Thanks for checking that thread first, and referring to it here. But
I'm not sure how much more clear I can make it. TargetOnsetTime is the
time when a stimulus is *scheduled* to take place; OnsetTime is the time
when a stimulus actually starts its presentation. To take just one
example, suppose that a visual stimulus has a TargetOnsetTime of 10500,
but the next video frame will not start until 10508. If you want to
synchronize your visual stimulus presentation with the start of a video
frame (and you should!), then the actual OnsetTime will be pushed back
to at least 10508; if the visual stimulus requires loading a large
graphics file that takes up some time, then the OnsetTime could get
pushed back even further, say, to 10558. So again, TargetOnsetTime
represents the *plan* or *intent*, OnsetTime represents the *actuality*.

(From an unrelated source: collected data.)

/-! ## Tasks -/

/-- The lowest task slot that holds no task. -/
def State.freeTask (s : State) : Option Nat := (List.range 65536).find? fun i => (tabGet? s.lch.tasks i).isNone

def newTask (s : State) (q tenant level : Nat) (r : LaunchRec) (node : Option (Nat × Nat)) (h : CodeHdr) : Task :=
  { launch := r, queue := q, tenant := tenant, level := level, node := node, commit := r.commit, det := r.det, nblocks := r.blocks,
    gang := h.gang, runs := 0, started := false, doneBlocks := [], eligible := [], spawned := 0, cores := [],
    epochs := List.replicate r.lcores 0, lastRun := [], applied := 0, order := s.lch.nextTask, hdr := h, retired := false }

/-- The consumers of the blocks whose bits were set in a cycle are tested together, at its end (R318). -/
def State.graphsTested (s : State) : State := s.lch.graphs.foldl (fun s g => s.evalGraph g.1) s

/-- Check a task's record and its code object (R47, R312, R313, R325): its header, or the launch error. (DESIGN CHOICE, unsafe: notes/assumptions/93.md) -/
def State.checkTask (s : State) (tenant : Nat) (r : LaunchRec) : (Nat ⊕ CodeHdr) × State :=
  if !r.ok then (.inl 2, s)
  else match s.tenantRead tenant r.code.toNat 128 with
    | (none, s) => (.inl 1, s)
    | (some b, s) =>
      match codeHdrOf b with
      | none => (.inl 1, s)
      | some h =>
        if !h.fitsCore then (.inl 3, s)
        else if r.blocks % h.gang ≠ 0 || (r.det && decide (h.gang ≠ 1)) then (.inl 2, s)
        else (.inr h, s)

/-- What stands in the table for a code object that none of a task's blocks runs. -/
def noHdr : CodeHdr := ⟨true, 0, 0, 0, 0, 0, 1, 1, 1, 0, 32⟩

/-- Enter a task into the table, not yet eligible. None while every slot holds a task. (DESIGN CHOICE, unsafe: notes/assumptions/94.md) -/
def State.enterTask (s : State) (t : Task) : Option (Nat × State) :=
  s.freeTask.map fun k =>
    let s := s.setTask k t
    (k, { s with lch := { s.lch with nextTask := s.lch.nextTask + 1 } })

/-- A record of a queue whose launch fails (R313). A block that its JOIN spawns belongs to a task of its own, which has retired.
(DESIGN CHOICE, unsafe: notes/assumptions/59.md) -/
def State.failRecord (s : State) (q tenant level : Nat) (r : LaunchRec) (error : Nat) : State :=
  if r.join = 0#64 then s.failLaunch q tenant 0 r error
  else match s.enterTask { newTask s q tenant level r none noHdr with retired := true } with
    | none => s.failLaunch q tenant 0 r error
    | some (slot, s) =>
      let s := s.failLaunch q tenant slot r error
      if ((s.task? slot).map fun t => t.spawned).getD 0 = 0 then { s with lch := { s.lch with tasks := tabErase s.lch.tasks slot } } else s

/-! ## Graphs (R315, R317) -/

/-- An edge record (R316). -/
def edgeOf (b : List Byte) : Edge :=
  { prod := fld b 0 2, cons := fld b 2 2, map := fld b 4 1, p1 := fld b 6 2, p2 := fld b 8 8, table := [] }

def Edge.ok (e : Edge) (pad nnodes : Nat) : Bool :=
  pad == 0 && decide (e.prod < nnodes) && decide (e.cons < nnodes) &&
    (match e.map with
     | 0 => e.p2 == 0
     | 1 => e.p2 == 0
     | 2 => e.p2 == 0 && decide (1 ≤ e.p1)
     | 3 => decide (e.p2 < 65536)
     | 4 => e.p2 % 8 == 0
     | _ => false)

/-- Do the edges form a cycle? Nodes without a producer go, round by round. -/
def acyclic (n : Nat) (es : List Edge) : Bool :=
  ((List.range n).foldl (fun (left : List Nat) _ =>
    left.filter fun x => es.any fun e => e.cons == x && left.contains e.prod) (List.range n)).isEmpty

/-- Cut a byte list into records of `n` bytes. -/
def cutRecords : Nat → Nat → List Byte → List (List Byte)
  | 0, _, _ => []
  | k + 1, n, b => b.take n :: cutRecords k n (b.drop n)

/-- Read the table of a TABLE edge: the producer blocks of each consumer block; none when one lies outside the producer's grid. -/
def State.edgeTable (s : State) (tenant : Nat) (e : Edge) (consBlocks prodBlocks : Nat) : Option Edge × State :=
  if e.map ≠ 4 then (some e, s)
  else match s.tenantRead tenant e.p2 (8 * consBlocks) with
    | (none, s) => (none, s)
    | (some b, s) =>
      let spans := (cutRecords consBlocks 8 b).map fun r => (fld r 0 4, fld r 4 4)
      spans.foldl (fun (acc : Option Edge × State) sp =>
        match acc with
        | (none, s) => (none, s)
        | (some e, s) =>
          match s.tenantRead tenant (e.p2 + 8 * consBlocks + 4 * sp.1) (4 * sp.2) with
          | (none, s) => (none, s)
          | (some b, s) =>
            let bs := (cutRecords sp.2 4 b).map fun r => fld r 0 4
            (if bs.all fun x => decide (x < prodBlocks) then some { e with table := e.table ++ [bs] } else none, s)) (some e, s)

/-- Read and check a graph table (R315, R317): its node records and edges. -/
def State.readGraph (s : State) (tenant va : Nat) : Option (List LaunchRec × List Edge) × State :=
  if va % 64 ≠ 0 then (none, s)
  else match s.tenantRead tenant va 64 with
  | (none, s) => (none, s)
  | (some b, s) =>
    let nn := fld b 0 2
    let ne := fld b 4 4
    if nn < 1 || nn > 4096 || ne > 65536 || !zeros b 2 2 || !zeros b 24 40 || fld b 8 8 % 64 ≠ 0 || fld b 16 8 % 16 ≠ 0 then (none, s)
    else match s.tenantRead tenant (fld b 8 8) (64 * nn) with
    | (none, s) => (none, s)
    | (some nb, s) =>
      match s.tenantRead tenant (fld b 16 8) (16 * ne) with
      | (none, s) => (none, s)
      | (some eb, s) =>
        let recs := (cutRecords nn 64 nb).map launchRecOf
        let es := (cutRecords ne 16 eb).map fun r => (edgeOf r, fld r 5 1)
        if (recs.any fun r => r.graph) || (es.any fun e => !e.1.ok e.2 nn) || !acyclic nn (es.map fun e => e.1) then (none, s)
        else
          let r := es.foldl (fun (acc : Option (List Edge) × State) e =>
            match acc with
            | (none, s) => (none, s)
            | (some done, s) =>
              match recs[e.1.cons]?, recs[e.1.prod]? with
              | some c, some p => let x := s.edgeTable tenant e.1 c.blocks p.blocks; (x.1.map fun y => done ++ [y], x.2)
              | _, _ => (none, s)) (some [], s)
          (r.1.map fun x => (recs, x), r.2)

/-- Nodes that depend, directly or not, on node `n`. -/
def dependents (es : List Edge) (nnodes n : Nat) : List Nat :=
  ((List.range nnodes).foldl (fun (got : List Nat) _ =>
    got ++ ((es.filter fun e => got.contains e.prod && !got.contains e.cons).map fun e => e.cons).dedup) [n]).drop 1

/-- The graph ends when every node has retired: its completion word, its JOIN, its tasks leave the table (R315). (DEDUCED, unsafe: notes/assumptions/47.md) -/
def State.endGraph (s : State) (g : Nat) : State :=
  match tabGet? s.lch.graphs g with
  | none => s
  | some gr =>
    if gr.nodes.all fun n => ((s.task? n).map fun t => t.retired).getD true then
      let s := s.completion (srcOfQueue gr.queue) gr.tenant gr.launch.doneVa 0 0 1
      let s := s.launcherJoin gr.launch.join gr.tenant (gr.nodes.headD 0) 0#64
      let s := if gr.launch.evt then
          s.emit (srcOfQueue gr.queue) 0x082 gr.tenant 0#64 (BitVec.ofNat 64 (gr.launch.taskId.toNat + 2 ^ 31 * 2 ^ 32))
        else s
      let drop := gr.nodes.filter fun n => ((s.task? n).map fun t => t.spawned).getD 0 == 0
      { s with lch := { s.lch with graphs := tabErase s.lch.graphs g, tasks := s.lch.tasks.filter fun x => !drop.contains x.1 } }
    else s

Just to be clear, TargetOnsetTime *always* precedes (or coincides with)
OnsetTime (but don't take my word for that, look for yourself!).
As far as which is more "accurate", that depends on what accuracy you
want. If you want the most accurate measure of when stimuli actually
start, then you want OnsetTime. If you want the most accurate measure
of when stimuli are scheduled to start, then you want TargetOnsetTime.
E.g., when I am controlling a sequence for fMRI and I need to maintain a
tight *schedule* that matches the scanner, then I pay more attention to
TargetOnsetTime, because that is what my program actually controls (and
I use Cumulative timing mode for that); in other cases I pay more
attention to OnsetTime. It all depends. Best just to understand what
each of these time audit measures do, and then pick what best applies to
the particular situation.
Does that help?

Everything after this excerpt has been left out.